From the first line of the data below through the line holding "attempt in order;", write out each line exactly as it stands.

Top of Exercise input

-- ==== Sys2Proof/Syntax.lean ====
section
/-! DEFINITION. The commands of the part: one constructor of `Instr` for each row of the table of operations and events,
with the operands each takes from outside the part. Bytes that a flash, the host's memory, a neighbour or firmware's own
stores supply are operands, because those parties lie outside the part. -/

namespace Sys2Proof

/-- Who makes a register access (R298, R310, R343, R378, R386, R427). -/
inductive Requester where
  /-- The host, through BAR0 of the physical function. -/
  | pf
  /-- The board controller, through the mailbox port (R378). -/
  | mailbox
  /-- A sentry core of a die. -/
  | sentry (die : DieId) (core : CoreId)
  deriving DecidableEq, Repr

/-- Bits of a 20-bit flit that arrive inverted: the number of the flit in its transfer, and the bits (R198, R199). -/
structure Flip where
  flit : Nat
  bits : BitVec 20
  deriving DecidableEq, Repr

/-- What went wrong on a run of a transfer: the number of its 128-byte span, and the inverted bits of each attempt in order;
an attempt beyond the list arrives whole (R201, R203). -/
structure RunErrors where
  run : Nat
  tries : List (List Flip)
  deriving DecidableEq, Repr

/-- One host frame on a channel as the H side and the flash show it (R9, R45): what was clocked, when, and which bits were
inverted inside the part on the way. -/
structure HostFrame where
  /-- Bytes of the command phase whose last bit was clocked (one byte; two in 8D; none in a continuous read). -/
  cmd : List Byte
  /-- Bytes of the address phase whose last bit was clocked, most significant first. -/
  addr : List Byte
  /-- The first byte of the dummy phase, when it was clocked (R52). -/
  mode : Option Byte
  /-- HSCK edges from the CS# fall, in he (R9). -/
  edges : Nat
  /-- Bytes the host sent in the data phase. -/
  wdata : List Byte
  /-- Bytes the flash launches in the data phase when the frame is forwarded. -/
  flash : List Byte
  /-- Host SCK period over the last two cycles, in units of 0.1 ns. -/
  period : Nat
  /-- When lane A delivers its verdict, in 0.1 ns after the edge that completes what the verdict needs (R102). -/
  delivA : Nat
  /-- When lane B delivers its verdict. -/
  delivB : Nat
  /-- Later granules of a read, counted from 1 after the start granule, whose verdict is not there when due (R103). -/
  lateGranules : List Nat
  /-- Granules of the frame, counted from 0, that the witness engine cannot acknowledge in time (R144). -/
  noAck : List Nat
  /-- Inverted bits of the command and address flits, counted together, at their capture (detection point 1). -/
  capture : List Flip := []
  /-- Inverted bits of the write-data flits, H-side input to F-side output (detection point 2). -/
  outbound : List Flip := []
  /-- Inverted bits of the read-data flits (detection point 3; R44, R161). -/
  inbound : List Flip := []
  /-- Words of the governing forme's bank whose check failed in a lane (`false` lane A) at detection point 10 (R202). -/
  badWords : List (Bool × Nat)
  /-- HCS_N fell before the part had raised the working select of the frame before (R65). -/
  csShort : Bool
  /-- REFCLK cycles with the frame open. -/
  refclks : Nat
  /-- The frame has closed: HCS_N has risen. `false` leaves the frame open with its clock stopped (R29). -/
  closed : Bool
  deriving DecidableEq, Repr

/-- How a hash job went that a command runs by itself (R218 to R223). -/
structure LaneRun where
  /-- The lane that takes the message first. -/
  lane : Nat := 0
  /-- The wrong digest of a faulty lane. -/
  corrupt : Option Digest := none
  /-- What the second lane gives where a mismatch calls for one; `none` for the message's own digest. -/
  second : Option Digest := none
  /-- Second lanes that fail while they confirm a mismatch (Table 6.6). -/
  again : Nat := 0
  /-- Times that JOB_TIMEOUT passed before a result was accepted (R219). -/
  timeouts : Nat := 0
  deriving DecidableEq, Repr

/-- Data read by an own frame (R71): the bytes of the attempts that arrived whole, and the runs with errors at point 4 (R202,
R203). -/
structure OwnRead where
  data : List Byte
  runs : List RunErrors := []
  /-- CS# of the own frame has not risen by the event that follows this one: nothing has been read yet (R72,
  CH_STATUS.OWN_OPEN). -/
  still : Bool := false
  /-- Failed checks at point 5 of a run of the block on its way into a lane, where the block is hashed as soon as it is read; the
  third costs a further read, whose bytes `data` then holds. -/
  feeds : Nat := 0
  /-- Failed checks at point 6 of the lane's output; the third takes the lane out. -/
  outputs : Nat := 0
  /-- How the block's hash job goes. -/
  hash : LaneRun := {}
  /-- Levels of a sweep or preload leaf's path whose digest-cache line fails its check bits on reading (point 7). -/
  lines : List Nat := []
  deriving DecidableEq, Repr

/-- One attempt of a vault read (R172, R173): the bytes, or `none` where the device or the port reports an error; what
feature 0xC0 reads after each page of an SPI-NAND read; and the runs with errors on receipt (detection point 8). -/
structure VaultAttempt where
  data : Option (List Byte)
  pages : List Byte := []
  runs : List RunErrors := []
  deriving DecidableEq, Repr

/-- A vault read: its attempts in order, up to three on the device and then up to three on the mirror (R173). -/
abbrev VaultGet := List VaultAttempt

/-- What the fetches of one proof-tree group returned: first fetch, second fetch, mirror (R133, R148, R175). -/
structure GroupFetch where
  first : VaultGet := []
  second : VaultGet := []
  mirror : VaultGet := []
  /-- How the hash job of each fetch that arrived goes, in order. -/
  hash : List LaneRun := []
  /-- Times the parent's digest-cache line fails its check bits on reading (point 7; R138). -/
  parentBad : Nat := 0
  deriving DecidableEq, Repr

/-- A block of the image with the groups of its path, level 0 first, as read from home flash. -/
structure BootRead where
  data : List Byte
  path : List (List Byte)
  /-- How the hash job of the block goes, and those of the groups by level (R217, R218, R223). -/
  hash : LaneRun := {}
  pathHash : List LaneRun := []
  /-- Levels of the path whose digest-cache line fails its check bits on reading (R138). -/
  lines : List Nat := []
  deriving DecidableEq, Repr
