-- ==== Sys2Proof/Machine/Fields.lean ====
section
/-! DEFINITION. The fields of the registers, as the tables of the spec give them: register, low bit, width. -/

namespace Sys2Proof.Machine

/-- A field of a register (the Bits column of its table). -/
structure Field where
  reg : RegName
  lo : Nat
  width : Nat
  deriving DecidableEq, Repr

namespace Fld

Bottom of Exercise input

Result of this exercise =
-- ==== Sys2Proof/Syntax.lean ====
section
/-! DEFINITION. The commands of the part: one constructor of `Instr` for each row of the table of operations and events,
with the operands each takes from outside the part. Bytes that a flash, the host's memory, a neighbour or firmware's own
stores supply are operands, because those parties lie outside the part. -/

namespace Sys2Proof

/-- Who makes a register access (R298, R310, R343, R378, R386, R427). -/
inductive Requester where
  /-- The host, through BAR0 of the physical function. -/
  | pf
  /-- The board controller, through the mailbox port (R378). -/
  | mailbox
  /-- A sentry core of a die. -/
  | sentry (die : DieId) (core : CoreId)
  deriving DecidableEq, Repr

/-- Bits of a 20-bit flit that arrive inverted: the number of the flit in its transfer, and the bits (R198, R199). -/
structure Flip where
  flit : Nat
  bits : BitVec 20
  deriving DecidableEq, Repr

/-- What went wrong on a run of a transfer: the number of its 128-byte span, and the inverted bits of each attempt in order;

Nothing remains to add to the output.